Selama kuartal kedua, Juli-September, Maruti-Suzuki telah menjual 246.188 mobil dalam berbagai kategori, itu van dan SUV. Tahun lalu, pada periode sama, hanya 189.451. Sementara ekspor 37,105 unit, tahun lalu 17.745 unit.
Maruti berharap melipatkan gandakan produksi mesin K-Series sampai 500.000 per tahun.
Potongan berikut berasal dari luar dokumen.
-- ==== Sys2Proof/Safety.lean ====
section
/-! DEFINITION. The terms in which claims about B64U are stated: when a command's operands are usable, what an outcome is,
what a command leaves alone, and the invariant of the registers and the memory. -/

namespace Sys2Proof.Machine

/-- Every byte of `[base, base + len)` answers the unit (20_memory.md R66). -/
abbrev Answers (p : Platform) (base len : Nat) : Prop := ∀ k, k < len → Platform.accessible p (base + k) = true

/-- The source lengths a class accepts (30_encoding.md R93). -/
abbrev LenAccepted (K : LenClass) (n : Nat) : Prop :=
  match K with
  | .bulk3 => 3 ≤ n ∧ n % 3 = 0
  | .bound3 => n = 1 ∨ n = 2
  | .bulk4 => 4 ≤ n ∧ n % 4 = 0
  | .bound4 => n = 4
  | .size4 => 4 ≤ n ∧ n % 4 = 0

/-- The source operands pass the checks of 60_exceptions.md R203. -/
abbrev SrcUsable (o : Operands) (K : LenClass) : Prop := o.src ≠ 0 ∧ LenAccepted K o.len ∧ o.src + o.len ≤ 2 ^ 32

/-- The windows `[a, a + m)` and `[b, b + n)` share no byte. -/
abbrev WindowsApart (a m b n : Nat) : Prop := a + m ≤ b ∨ b + n ≤ a

/-- The destination operands pass the checks of 60_exceptions.md R203 for an output of `out` bytes. -/
abbrev DstUsable (o : Operands) (out : Nat) : Prop :=
  o.dst ≠ 0 ∧ out ≤ o.cap ∧ o.dst + out ≤ 2 ^ 32 ∧ WindowsApart o.src o.len o.dst out

/-- The outcome registers hold exactly this: `STATUS` = PADS, REASON and CODE with zeros above (10_state.md R37),
`RESULT` and `ERR_GROUP`. -/
abbrev OutcomeIs (t : State) (pads reason code result group : Nat) : Prop :=
  t.status.toNat = 256 * pads + 16 * reason + code ∧ t.result.toNat = result ∧ t.errGroup.toNat = group

/-- The operand registers, `CMD` and what is not the unit's are as they were. -/
abbrev SameInputs (s t : State) : Prop :=
  t.srcAddr = s.srcAddr ∧ t.srcLen = s.srcLen ∧ t.dstAddr = s.dstAddr ∧ t.dstCap = s.dstCap ∧ t.cmd = s.cmd ∧
    t.platform = s.platform ∧ t.pending = s.pending ∧ t.response = s.response

/-- The outcome registers are as they were. -/
abbrev SameOutcome (s t : State) : Prop := t.status = s.status ∧ t.result = s.result ∧ t.errGroup = s.errGroup

/-- Every byte of memory outside `[base, base + len)` reads as before. -/
abbrev SameOutside (s t : State) (base len : Nat) : Prop :=
  ∀ a, ¬(base ≤ a ∧ a < base + len) → Memory.read t.mem a = Memory.read s.mem a

/-- The byte `Mem(a)` of a state. -/
abbrev byteAt (s : State) (a : Nat) : Byte := Memory.read s.mem a

/-- The source length class of a command (60_exceptions.md R203). -/
def lenClass : Instr → LenClass
  | .encBulk => .bulk3
  | .encBound => .bound3
  | .decBulk => .bulk4
  | .decBound => .bound4
  | .decSize => .size4

/-- The reason a length outside the class has (60_exceptions.md R203): 3 `LEN_NOT_MULTIPLE`, 4 `LEN_OUT_OF_RANGE`. -/
def lenReason : Instr → Nat
  | .encBulk => 3
  | .encBound => 4
  | .decBulk => 3
  | .decBound => 4
  | .decSize => 3

/-- The command ended `InvalidArgument` with this reason and has written no memory (60_exceptions.md R204, R206, R207). -/
abbrev RejectedAs (s t : State) (reason : Nat) : Prop :=
  OutcomeIs t 0 reason 2 0 0 ∧ t.mem = s.mem ∧ t.draws = s.draws ∧ SameInputs s t

/-- The four conditions of `CheckDst` in their order, each with the reason it gives (60_exceptions.md R203). -/
abbrev DstRejections (s t : State) (out : Nat) : Prop :=
  (s.dstAddr.toNat = 0 → RejectedAs s t 6) ∧
  (s.dstAddr.toNat ≠ 0 → s.dstCap.toNat < out → RejectedAs s t 7) ∧
  (s.dstAddr.toNat ≠ 0 → out ≤ s.dstCap.toNat → 2 ^ 32 < s.dstAddr.toNat + out → RejectedAs s t 8) ∧
  (s.dstAddr.toNat ≠ 0 → out ≤ s.dstCap.toNat → s.dstAddr.toNat + out ≤ 2 ^ 32 →
    ¬WindowsApart s.srcAddr.toNat s.srcLen.toNat s.dstAddr.toNat out → RejectedAs s t 9)

/-- A command failed after its destination checks had passed: the window `[D, D + out)` is unspecified (its bytes are
free draws, so nothing is said of them), every other byte and every byte that does not answer is as before
(60_exceptions.md R206, R207, 20_memory.md R66). -/
abbrev SpoiledAs (s t : State) (out code group : Nat) : Prop :=
  OutcomeIs t 0 0 code 0 group ∧ SameInputs s t ∧ t.draws = s.draws + out ∧
    (∀ a, ¬(s.dstAddr.toNat ≤ a ∧ a < s.dstAddr.toNat + out ∧ Platform.accessible s.platform a = true) →
      byteAt t a = byteAt s a)

/-- `TailValid(c0, c1, c2, c3, p)`, the table of 42_decode.md R155. -/
abbrev TailValid (c0 c1 c2 c3 : Byte) (p : Nat) : Prop :=
  (p = 0 ∧ isAlpha c0 = true ∧ isAlpha c1 = true ∧ isAlpha c2 = true ∧ isAlpha c3 = true) ∨
  (p = 1 ∧ isAlpha c0 = true ∧ isAlpha c1 = true ∧ isAlpha c2 = true ∧ c3 = pad) ∨
  (p = 2 ∧ isAlpha c0 = true ∧ isAlpha c1 = true ∧ c2 = pad ∧ c3 = pad)

/-- The outcome registers hold a combination the spec allows (10_state.md R37 to R42, 60_exceptions.md R204). -/
structure OutcomeLegal (s : State) : Prop where
  reserved : statusReserved s.status = 0
  code : (codeField s.status).toNat ≤ 5
  reason : (reasonField s.status).toNat ≤ 9
  reason_iff : reasonField s.status ≠ 0 ↔ codeField s.status = 2
  pads : (padsField s.status).toNat ≤ 2
  pads_ok : padsField s.status ≠ 0 → codeField s.status = 1
  result_ok : s.result ≠ 0 → codeField s.status = 1
  group_failed : s.errGroup ≠ 0 → codeField s.status = 3 ∨ codeField s.status = 5

/-- The invariant: memory in its canonical form, and legal outcome registers. -/
structure State.Inv (s : State) : Prop where
  mem : Memory.wf s.mem = true
  outcome : OutcomeLegal s

end Sys2Proof.Machine
end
Mesin ini digunakan pada A-Start atau Splash yang dipasok Maruti ke Nissan dan dijual ke Eropa dengan nama Pixo.
Bunga Murah
Penjualan domestik meningkat karena bunga murah dari bank sentral India. Pemerintah India juga menurunkan pajak dan meningkatkan belanja untuk memperbaiki perekonomian negara tersebut akibat resesi global.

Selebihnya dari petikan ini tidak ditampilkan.